7. The system according to claim 1, characterized in that, The model parameters of the virtual patient model are fine-tuned using model training data, which includes training clinical threshold parameters and psychophysical test output files for the patient implant. The psychophysical test output files include stimulation thresholds, implanted electrode sites, spatial visual field mapping areas, stimulation intensity, and photopsychotropia parameters.
8. The system according to claim 1, characterized in that, The sensor includes at least one of a color camera, a depth camera, a near-infrared camera, an ultrasonic probe, or a millimeter-wave probe, and the sensor is synchronized via a synchronization bus or a common clock.
9. A control method for visual prostheses, characterized in that, Applied to the control system as described in claims 1-8, the method comprises: Environmental information is collected using multiple sensors. After fusing the environmental information, the corresponding saliency map is output. Each pixel of the saliency map is scored according to the scene in which the virtual patient is located, and N key light points are determined according to the preset upper limit of the number of safety pulses; the N key light points are the light points that match the projection of the saliency map onto the cortical topological optical illusion dot matrix, and N is an integer greater than 1; The N key light spots are filtered to obtain the filtered key light spots; The selected key light spots are projected onto the lens, and feedback information on the selected key light spots is received. The brightness threshold and selection rules are automatically adjusted based on the feedback information.
10. The method according to claim 9, characterized in that, The method further includes: The system acquires the instantaneous current and cumulative charge of the patient's implanted electrode in real time, and automatically performs safety operations when the instantaneous current exceeds a first threshold or the cumulative charge exceeds a second threshold.

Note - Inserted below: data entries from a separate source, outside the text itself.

/-- The lock that guards a sequence that runs or aborts. -/
def seqGuard (s : State) (k : Nat) : Nat := seqLock (sequ s k).hdr

/-- The sequences that run or abort, ascending. -/
def activeSeqs (s : State) : List Nat := (s.lce.seqs.filter (fun e => e.2.st == 1 || e.2.st == 2)).map Prod.fst

/-- Rules, sequences and commands are executed: OPERATE, and no transition into SAFEHOLD (R35, R523). -/
def lceRuns (s : State) : Bool := mode s == .operate

/-- An OWNER field (R334). -/
def ownerCode (o : Owner) : Nat := o.id % 65536 + 65536 * (o.cls % 4)

def lceTs (s : State) : Bytes := leBytes s.lce.tickAt 8

def actPacket (s : State) (i cause v : Nat) (o : Owner) : State :=
  ctrlEvent s 2 (leBytes i 1 ++ leBytes cause 1 ++ leBytes v 2 ++ leBytes (ownerCode o) 4 ++ lceTs s)
def seqPacket (s : State) (k : Nat) : State :=
  let q := sequ s k
  ctrlEvent s 3 (leBytes k 1 ++ leBytes q.st 1 ++ leBytes q.cause 1 ++ leBytes q.step 1 ++ leBytes (ownerCode q.owner) 4 ++ lceTs s)
def lockPacket (s : State) (l kind : Nat) (o : Owner) : State :=
  ctrlEvent s 4 (leBytes l 1 ++ leBytes kind 1 ++ leBytes (ownerCode o) 4 ++ leBytes o.gen 2 ++ lceTs s)
def rulePacket (s : State) (r kind status : Nat) : State :=
  ctrlEvent s 1 (leBytes r 1 ++ leBytes kind 1 ++ leBytes status 2 ++ lceTs s)
def commandPacket (s : State) (cause orig : Nat) : State :=
  ctrlEvent s 6 (leBytes 0xFF 1 ++ leBytes cause 1 ++ leBytes orig 2 ++ lceTs s)

/-- An event is raised: visible in the next tick (R306), reported under LCE_EVMASKn (R334). -/
def raiseLce (s : State) (e : Nat) : State :=
  let s := { s with lce := { s.lce with raised := s.lce.raised ++ [e] } }
  let m := if e < 32 then bit (getF s F.LCE_EVMASK0_MASK) e else bit (getF s F.LCE_EVMASK1_MASK) (e - 32)
  if m then ctrlEvent s 5 (leBytes e 1 ++ lceTs s) else s

/-- A TRIGGER with `code` is sent to `dest` (R331). -/
def sendTrigger (s : State) (dest code : Nat) : State :=
  let (tag, s) := draw s
  stageLce s dest (leBytes 0 1 ++ leBytes tag 1 ++ leBytes (getF s F.LCE_STAT_GEN) 2 ++ leBytes 1 1 ++ leBytes 0 1
    ++ leBytes 6 1 ++ leBytes code 1 ++ leBytes 0 6) true

/-! ### Locks (R327–R330) -/

/-- A lock becomes FREE; its first waiter, if any, is granted it at the end of the tick if it is FREE then (R327, log entry 168). -/
def freeLock (s : State) (l kind : Nat) : State :=
  let k := lock s l
  lockPacket (setLock s l { k with st := .free, owner := Owner.none, implicit := false, lost := none,
                                   reserved := !k.waiters.isEmpty }) l kind k.owner

/-- A lock is granted: owner, lease in ms from the tick's start. -/
def grantLock (s : State) (l : Nat) (o : Owner) (lease : Nat) (implicit : Bool) : State :=
  lockPacket (setLock s l { lock s l with st := .held, owner := o, expiry := s.lce.tickAt + lease * Config.ticksPerMs,
                                          implicit, reserved := false, lost := none }) l 0 o

/-- Remaining lease in ms, saturating. -/
def leaseLeft (s : State) (l : Nat) : Nat :=
  let k := lock s l
  if k.st = .free then 0 else min 65535 ((k.expiry - s.lce.tickAt) / Config.ticksPerMs)

/-- May owner `o` act on an object guarded by lock `l` (R328)? -/
def lockStatus (s : State) (o : Owner) (l : Nat) (exempt : Bool) : Nat :=
  if 32 ≤ l ∨ exempt then 0
  else
    let k := lock s l
    match k.st with
    | .free => 0
    | .held => if k.owner = o then 0 else St.locked
    | .cleanup => St.locked

/-- Count a refusal of LOCKED (LCE_CNT1). -/
def countLocked (s : State) (st : Nat) : State := if st = St.locked then inc s F.LCE_CNT1_LOCKREF else s

/-- The lock's LOSTOWNER is this owner: the request is refused once (R330). -/
def priorOwner (s : State) (o : Owner) (l : Nat) : Bool := (lock s l).lostOwner == some (o.cls, o.id)
def clearPrior (s : State) (l : Nat) : State := setLock s l { lock s l with lostOwner := none }

/-- ACQUIRE (R327): a result, or none where the request is queued. -/
def acquire (s : State) (o : Owner) (l lease wait tag : Nat) (priv : Bool) (before : List OpResult) (after : List LceOp) :
    State × Option OpResult :=
  let k := lock s l
  if 32 ≤ l ∨ lease = 0 then (s, some ⟨St.badParam, 0, none⟩)
  else if priorOwner s o l then (clearPrior s l, some ⟨St.abortedPriorOwner, 0, none⟩)
  else if k.st = .free then (grantLock s l o lease false, some ⟨St.ok, lease, none⟩)
  else if k.st = .held ∧ k.owner = o then
    (setLock s l { k with expiry := s.lce.tickAt + lease * Config.ticksPerMs, implicit := false }, some ⟨St.ok, lease, none⟩)
  else if wait = 0 then (countLocked s St.locked, some ⟨St.locked, leaseLeft s l, none⟩)
  else if 4 ≤ k.waiters.length then (s, some ⟨St.busy, 0, none⟩)
  else
    let w : Waiter := { owner := o, tag, priv, lease, until_ := s.lce.tick + 4 * wait, before, after }
    (setLock s l { k with waiters := k.waiters ++ [w] }, none)

/-- RELEASE (R327). -/
def release (s : State) (o : Owner) (l : Nat) : State × Nat :=
  let k := lock s l
  if 32 ≤ l then (s, St.badParam)
  else if priorOwner s o l then (clearPrior s l, St.abortedPriorOwner)
  else if k.st = .held ∧ k.owner = o then
    if (activeSeqs s).any (fun q => seqGuard s q == l && (sequ s q).owner == o) then (s, St.busy)
    else (freeLock s l 1, St.ok)
  else (countLocked s St.locked, St.locked)

/-! ### Sequences and writes -/

/-- A write of actuator `i` (R312, R328, R336): kept until phase 6. -/
def writeAct (s : State) (o : Owner) (exempt : Bool) (i v : Nat) (src : WriteSrc) : State × Nat :=
  let b := actRec s i
  if 32 ≤ i then (s, St.badParam)
  else if actPoisoned s i then (s, St.busy)
  else if actType b = 0 then (s, St.badParam)
  else
    let st := lockStatus s o (actLock b) exempt
    if st ≠ 0 then (countLocked s st, st)
    else ({ s with lce := { s.lce with writes := s.lce.writes ++ [⟨i, actValue (actType b) v, o, src⟩] } }, 0)
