-- ==== Sys2Proof/Machine/Join.lean ====
section
/-! DEFINITION. Joining, rejoining and lateral links (R184, R185, R206–R213), key renewal messages (R375–R377), and automatic
allocations (R160). -/

namespace Sys2Proof.Machine

/-! ### SEC's part -/

/-- One signature is made in the current phase slot (R47). -/
def signOp (s : State) : State := { s with sec := { s.sec with sigs := s.sec.sigs + 1 } }

/-- An operation is asked of SEC: it takes its place behind those asked before (R374). -/
def secAsk (s : State) (j : SecJob) : State := { s with sec := { s.sec with queue := s.sec.queue ++ [j] } }

/-- The operation is a signature. -/
def SecJob.signs : SecJob → Bool
  | .attest | .parentSign _ _ | .joinerSign => true
  | _ => false

/-- A signature may be made now: none waits, and it is one of the first two of its phase slot, or leave for a burst is held or
costs nothing (R47). -/
def maySign (s : State) : Bool :=
  s.sec.sigWait.isEmpty && (decide (s.sec.sigs + (s.sec.queue.filter SecJob.signs).length < 2) || holdsLeave s 7 || leaveCost s 7 0 == 0)

/-- A signature beyond the second of its phase slot asks leave as requester 7 and waits for the answer; one that finds a burst
already paced waits for its turn (R47, R51). -/
def queueSig (s : State) (j : SecJob) : State :=
  let s : State := { s with sec := { s.sec with sigWait := s.sec.sigWait ++ [j] } }
  if s.sec.paced then s else askLeave s 7 0xFFFF 0 false

/-- A signature goes to SEC, or waits for leave. -/
def signAsk (s : State) (j : SecJob) : State := if maySign s then secAsk s j else queueSig s j

/-- The chip sends and answers JOIN frames: in a pair, in OPERATE alone (R213). -/
def joinsHere (s : State) : Bool := !s.pmu.paired || mode s == .operate

/-- The node holds what a join needs: node key, certificate, domain authority key (R364). -/
def mayJoin (s : State) : Bool := s.sec.nodeKey.isSome && s.sec.cert.isSome && s.sec.authKey.isSome

/-- The node key's signature over a byte string. -/
def nodeSign (s : State) (msg : Bytes) : Bytes := ed25519Sign (s.sec.nodeKey.getD []) msg

/-- The fields of a certificate that need no signature (R366): FORMAT, the reserved bits and bytes, DOMAIN, ISSUERID and NOTAFTER. -/
def certForm (s : State) (c : Bytes) : Bool :=
  c.length == 160 && u c 0 1 == 1 && u c 1 1 < 16 && (slice c 60 36).all (· == 0) &&
  (match s.sec.authKey with
   | some (d, k) => u c 2 2 == d && slice c 52 8 == (sha512 k).take 8
   | none => false) &&
  (u c 48 4 == 0 || decide (now s / Config.ticksPerSec < u c 48 4))

/-- SIG of a certificate verifies under the domain authority key (R365). -/
def certSigned (s : State) (c : Bytes) : Bool :=
  match s.sec.authKey with
  | some (_, k) => ed25519Verify k (c.take 96) (slice c 96 64)
  | none => false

11. An electronic device, characterized in that, The electronic device includes: Memory, used to store one or more programs; A processor; when the processor executes the one or more programs, it implements the control method for a visual prosthesis as described in any one of claims 9-10.
12. A computer storage medium, characterized in that, The computer storage medium stores a program that, when executed by a processor, implements the control method for visual prostheses as described in any one of claims 9-10.